And even code not intended to communicate between threads needs to take care that no state is shared and mutated by another thread on accident (I concede this is easier with JS Web Workers or Rust which restrict shared mutability, than C++, Java, or Go which don't).
I think you need shared memory concurrency for performance. There are papers that argue for optimistic concurrency control and blocking concurrency control.
Concurrency Control Performance Modelling Alternatives and Implications
Pony has concurrency baked in via high-perf actor implementation. It's really nice. I believe Go has this as well, but it also has low-level concurrency API as well?
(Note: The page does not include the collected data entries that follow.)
/-- The FAST domain of die k switched off (R98, R404). -/
def State.fastOff (s : State) (k : Nat) : State :=
  s.onDie k fun d => if d.fastOn then (s.stopFast k).modDie k fun d => { d with fastOn := false } else s

/-- The FAST domain of die k switched on. -/
def State.fastUp (s : State) (k : Nat) : State :=
  s.onDie k fun d =>
    if d.fastOn then s
    else s.modDie k fun d => { d with fastOn := true, fast := { d.fast with startedAt := some s.now, prevOver := 0 } }

/-- Die k has lost both of its inner links (R17, R405). -/
def State.cutOff (s : State) (k : Nat) : Bool := !s.part.links.getD (k - 1) true && !s.part.links.getD k true

/-- The FAST domain of die k is on in RUN while MODE is not off or impedance has a current source (R162, R404), and
neither the loss of both links nor heat stops it (R405, R483). -/
def State.fastWanted (s : State) (k : Nat) (d : Die) : Bool :=
  s.inRun && d.precOn && !d.hot && !s.cutOff k && s.part.serving && !s.part.hubHeld &&
    (s.fastMode k != 0 || (s.impEn k && (s.isCurDie k || d.imp.curOk)))

/-- The FAST domain of die k brought to the state of R404. -/
def State.fastDomain (s : State) (k : Nat) : State :=
  s.onDie k fun d => if s.fastWanted k d then s.fastUp k else s.fastOff k

/-- The capture fields of die k change at a swap: a change of MODE ends the capture and the stream block, and a stream that
stays open goes on when MODE is stream again (R98); a change of STREAM_DECIM ends the stream block, and the next frame starts on the new grid (R90, R93). -/
def State.swapFast (s : State) (k : Nat) : State :=
  let old := s.fastMode k
  let new := bits (cellWord s.cfg.a 0x02 k 0) 7 6
  let same := bits (cellWord s.cfg.a 0x02 k 0) 31 16 == s.fF 0x02 k 0 31 16
  let s := if old != new then (s.abortCapture k true).flushStream k true true
    else if same then s
    else s.flushStream k false false
  let s := s.takeBlock 0x02 k
  if same && old == new then s
  else s.modDie k fun d => { d with fast := { d.fast with streamFrom := s.streamStart k, streamAcc := [] } }

/-! ### FAST_FRAME_HOLD -/

/-- Mask of the channels of one SAR. -/
def sarMask (sar : Nat) : Nat := maskOf ((List.range 26).filter fun i => sarOf (i + 1) == sar)

/-- Channels that an over-range conversion disturbs (R76). -/
def disturbed (ovrng prevOver : Nat) : Nat :=
  maskOf ((List.range 26).filter fun i =>
    let c := i + 1
    (List.range 26).any fun j =>
      let e := j + 1
      sarOf e == sarOf c &&
        ((ovrng.testBit j && slotOf e < slotOf c) || (prevOver.testBit j && slotOf c < slotOf e) ||
          (prevOver.testBit j && e == c && !ovrng.testBit i)))

/-- Channels that have carried current in the gate period that an instant lies in, those that conduct now included (R61). -/
def Die.gateFlowAt (d : Die) (period t : Nat) : List Bool :=
  let same := decide (t < d.prec.gateStart + period)
  d.prot.chans.zipIdx.map fun x => x.1.conducting || (same && d.prec.gateFlow.getD x.2 false)

/-- The frame of a hold (R68 to R76, R89, R92): the codes of the corrected inputs, and the masks. -/
def State.frameAt (s : State) (k : Nat) (d : Die) (v : List Rat) : FastFrame :=
  let f := d.fast
  let volts := fun (c : Nat) => (v.getD (c - 1) 0 - f.zero) / f.ref + f.offset.getD (c - 1) 0
  let codes := (List.range 26).map fun i => fastCode (i + 1) (volts (i + 1))
  let ovrng := maskOf ((List.range 26).filter fun i => fastOver (i + 1) (codes.getD i 0))
  let prev := if f.prevHold + 1000 = s.now then f.prevOver else 0
  let flow := d.gateFlowAt (s.gatePeriodNs k) s.now
  let bal := if s.fB 0x01 k 0 6 then 0 else maskOf ((List.range 24).filter fun i => affected flow (i + 1))
  let off := maskOf ((List.range 24).filter (fun i => !s.cellEn k (i + 1)) ++ (if s.fB 0x01 k 4 24 then [] else [24]) ++
    (if s.fB 0x01 k 4 25 then [] else [25]))
  let sl := match f.sliceHold with
    | some x => if x.2.1 ≤ s.now ∧ s.now ≤ x.2.2 then some x.1 else none
    | none => none
  { hold := s.now, codes := codes, ovrng := ovrng, dist := disturbed ovrng prev, bal := bal,
    inv := off ||| (match sl with | some sar => sarMask sar | none => 0), slice := sl.isSome, derated := f.derated, tq := d.tq }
The problem with concurrency and parallelism is ownership — mainly that is write access than coherence. I have seen again and again the bad habit of people to bypass well defined set ups of data ownership because they feel they are smarter, it is unnecessary, we will figure it out down the road, and my favourite: it doesn’t solve deadlocks so why use anything as some bug families remain.
The issue is not of frameworks or type systems but of companies and people. Engineers know this stuff by training, but either are new and commit hubris or management makes them (or maybe some of them are simply untrained — and somehow never went to a bank (queues)).
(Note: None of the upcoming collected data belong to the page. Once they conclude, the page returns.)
-- ==== Sys2Proof/Machine/Estimator.lean ====
section
/-! DEFINITION. State of charge, health and capacity (R167 to R198) and the meter's counting (R440 to R442):
charge blocks, profiles, rest points, learning, the state record. -/

namespace Sys2Proof.Machine

/-! ### Fields in force (R196) -/

/-- STATE_EN of die k. -/
def State.stateEn (s : State) (k : Nat) : Bool := s.fB 0x06 k 0 0
/-- PROFILE_SLOT of die k. -/
def State.profSlot (s : State) (k : Nat) : Nat := s.fF 0x06 k 0 9 8
/-- SOC_POS, SOC_ISLAND and SOC_SHUNT of die k. -/
def State.socSrc (s : State) (k : Nat) : Nat × Nat × Nat :=
  let r := s.regF 0x06 k 0
  (bits r 23 16, bits r 15 12, bits r 11 10)

/-! ### Chemistry profiles (R173, R175) -/

/-- Address of an offset in a profile slot (R173). -/
def profAddr (slot off : Nat) : Nat := cfgAddr 0x16 0 (slot * 0x6200 + off)
/-- `n` bytes of the profile slot that die k names, in force. -/
def State.prof (s : State) (k off n : Nat) : Nat := ofLe (cellRead s.cfg.f (profAddr (s.profSlot k) off) n)
/-- Q_NOM, Ah. -/
def State.qNom (s : State) (k : Nat) : Rat := fdiv (s.prof k 16 4 : Rat) 1000
/-- Q_INIT in Ah, Q_NOM when 0 (R177). -/
def State.qInit (s : State) (k : Nat) : Rat :=
  let q := s.regF 0x06 k 0x018
  if q = 0 then s.qNom k else fdiv (q : Rat) 1000
/-- Q_RATED in Ah, Q_NOM when 0 (R196). -/
def State.qRated (s : State) (k : Nat) : Rat :=
  let q := s.regF 0x06 k 0x01C
  if q = 0 then s.qNom k else fdiv (q : Rat) 1000
/-- HYS_USED. -/
def State.hysUsed (s : State) (k : Nat) : Bool := bit (s.prof k 7 1) 0
/-- SOC_AX as fractions. -/
def State.socAx (s : State) (k : Nat) : List Rat :=
  (List.range (s.prof k 14 1)).map fun i => fdiv (s.prof k (32 + 2 * i) 2 : Rat) 10000
/-- T_AX in °C. -/
def State.tAx (s : State) (k : Nat) : List Rat :=
  (List.range (s.prof k 12 1)).map fun i => fdiv (signed 16 (s.prof k (160 + 2 * i) 2) : Rat) 100
/-- RATE_AX in C. -/
def State.rateAx (s : State) (k : Nat) : List Rat :=
  (List.range (s.prof k 13 1)).map fun i => fdiv (signed 32 (s.prof k (192 + 4 * i) 4) : Rat) 1000

/-- The segment of an axis that holds an argument: its index and whether the argument lies outside; an
argument outside the axis takes the end value (R175). -/
def locate (ax : List Rat) (x : Rat) : Nat × Rat × Bool :=
  let n := ax.length
  let last := ax.getD (n - 1) 0
  if x < ax.getD 0 0 then (0, ax.getD 0 0, true)
  else if last ≤ x then (n - 2, last, decide (last < x))
  else
    let i := (ax.filter fun a => decide (a ≤ x)).length - 1
    (i, x, false)

/-- Linear interpolation along an axis in binary64 (R175). -/
def interp (ax : List Rat) (f : Nat → Rat) (x : Rat) : Rat :=
  if ax.length ≤ 1 then f 0
  else
    let l := locate ax x
    let x0 := ax.getD l.1 0
    let x1 := ax.getD (l.1 + 1) 0
    fadd (f l.1) (fdiv (fmul (fsub (f (l.1 + 1)) (f l.1)) (fsub l.2.1 x0)) (fsub x1 x0))

/-- TCLAMP: the temperature lies outside T_AX (R175). -/
def State.tClamp (s : State) (k : Nat) (temp : Rat) : Bool := (locate (s.tAx k) temp).2.2

/-- Rest voltage of the profile at charge point i, temperature and hysteresis state, V (R175). -/
def State.ocvAt (s : State) (k : Nat) (temp h : Rat) (i : Nat) : Rat :=
  let tab := fun (base : Nat) => interp (s.tAx k) (fun t => (s.prof k (base + 4 * (64 * t + i)) 4 : Rat)) temp
  let uv := fdiv (fadd (fmul (fadd 1 h) (tab 4352)) (fmul (fsub 1 h) (tab 256))) 2
  fmul uv (f64 (1 / 1000000))

/-- ocv_inverse of R175: charge fraction and slope in volts per unit charge. -/
def State.ocvInverse (s : State) (k : Nat) (v temp h : Rat) : Rat × Rat :=
  let ax := s.socAx k
  let n := ax.length
  let col := fun i => s.ocvAt k temp h i
  let slope := fun i => fdiv (fsub (col (i + 1)) (col i)) (fsub (ax.getD (i + 1) 0) (ax.getD i 0))
  if v < col 0 then (0, slope 0)
  else if col (n - 1) ≤ v then (1, slope (n - 2))
  else
    match (List.range (n - 1)).find? fun i => decide (col i ≤ v) && decide (v < col (i + 1)) with
    | some i => (fadd (ax.getD i 0) (fdiv (fmul (fsub v (col i)) (fsub (ax.getD (i + 1) 0) (ax.getD i 0))) (fsub (col (i + 1)) (col i))), slope i)
    | none => (1, slope (n - 2))

/-- R_DC in ohms at a temperature, a rate in C and a charge fraction (R175). -/
def State.rDc (s : State) (k : Nat) (temp rate soc : Rat) : Rat :=
  let u := interp (s.socAx k)
    (fun i => interp (s.rateAx k)
      (fun r => interp (s.tAx k) (fun t => (s.prof k (8448 + 2 * (512 * t + 64 * r + i)) 2 : Rat)) temp) rate) soc
  fmul u (f64 (1 / 1000000))

/-- The hysteresis rate at a temperature (R176). -/
def State.hysK (s : State) (k : Nat) (temp : Rat) : Rat :=
  fmul (interp (s.tAx k) (fun t => (s.prof k (224 + 2 * t) 2 : Rat)) temp) (f64 (1 / 100))

/-! ### Learned state (R177, R187, R192) -/

/-- A cell with no learned state (R177). -/
def CellSt.unlearned (q : Rat) : CellSt :=
  { s := none, u := 1, h := 0, q := q, rho := 1, c := 0, unanchored := true, v := none, vRest := none, vAt := 0,
    vHist := [], p1 := none, pairOk := false, temp := 25, tsub := false, tclamp := false, diverge := false, weak := false,
    strong := false, vComp := none, iN := 0, inv := true, debt := 0 }

/-- The net charge that the meter has committed, mAs: CHARGE_IN less CHARGE_OUT of the newest slot (R187). -/
def State.meterCharge (s : State) : Rat :=
  match s.trust.meterSlots with
  | x :: _ => x.counters.getD 0 0 - x.counters.getD 1 0
  | [] => 0

/-- Die k keeps a learned state or the debts of R217, which are held with it. -/
def State.keepsState (s : State) (k : Nat) : Bool :=
  s.stateEn k || (s.fB 0x07 k 0x014 16 && (s.fF 0x07 k 0x014 3 2 == 1 || s.fF 0x07 k 0x014 3 2 == 3))

/-- The learned state of a group written to the older of its two slots, newest kept first (R187). No write
starts after a power-fail warning. While the estimator does not run, the counters stay as they were written last, with their
charge count, beside the present wire resistances (R66). -/
def State.persist (s : State) (k : Nat) : State :=
  if s.warned then s
  else
    let q := s.meterCharge
    let keeps := s.keepsState k
    s.modDie k fun d =>
      let e := d.est
      let old := if keeps then none else e.slots.find? (·.ok)
      let slot : StateSlot :=
        { seq := ((e.slots.head?.map (·.seq)).getD 0 + 1) % 2 ^ 32, cells := (old.map (·.cells)).getD e.cells, identity := e.identity,
          pattern := e.pattern, charge := (old.map (·.charge)).getD q, wires := d.prec.wires, rests := d.cal.rests, at_ := s.now, ok := true }
      { d with est := { e with slots := (slot :: e.slots.filter (·.ok)).take 2 } }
P.S. For fun instance, I have seen unsafe used to bypass Rust’s type and ownership system to keep track of db snapshots in a “nice setup.” Rust was not wrong.
I don't know, maybe it's the sadist in me but I enjoy the challenge of writing fast and correct multi-threaded code. It's a valuable skill if you can master it.
This is the way. That code breaks when someone new comes along and makes several modifications that has implications which take a long time to rear their ugly head.
Broken multi-threaded code behaves a lot like perfectly coded multi-threaded code....until you get a lot of traffic through that code, you know, like on a busy holiday weekend when lots of revenue is flowing through the business!
Exactly. And you don't always need a lot of traffic, so even if your code survives load testing doesn't mean it's correct. Just last week I ran into a serious problem with a piece of code that handled infrequent events from several different threads, and an almost unrelated refactoring changed timing so that events arrived from two different threads exactly at the same time, on exactly one family of Android phone models. The original mistake had been in production for a long time without anyone noticing.
I old but not too old, I was lucky(unlucky ?) enough to still had to write C++ mutli-threaded code in my first job.
No matter how good I thought (spoiler, I wasn't), many a bugs could have been traced back to my erm "understanding" about what is safe and proper threaded code.
If you have to do things in parallel or concurrent (lol calm down now HN, I know there is a difference). I'd say just go look at GO !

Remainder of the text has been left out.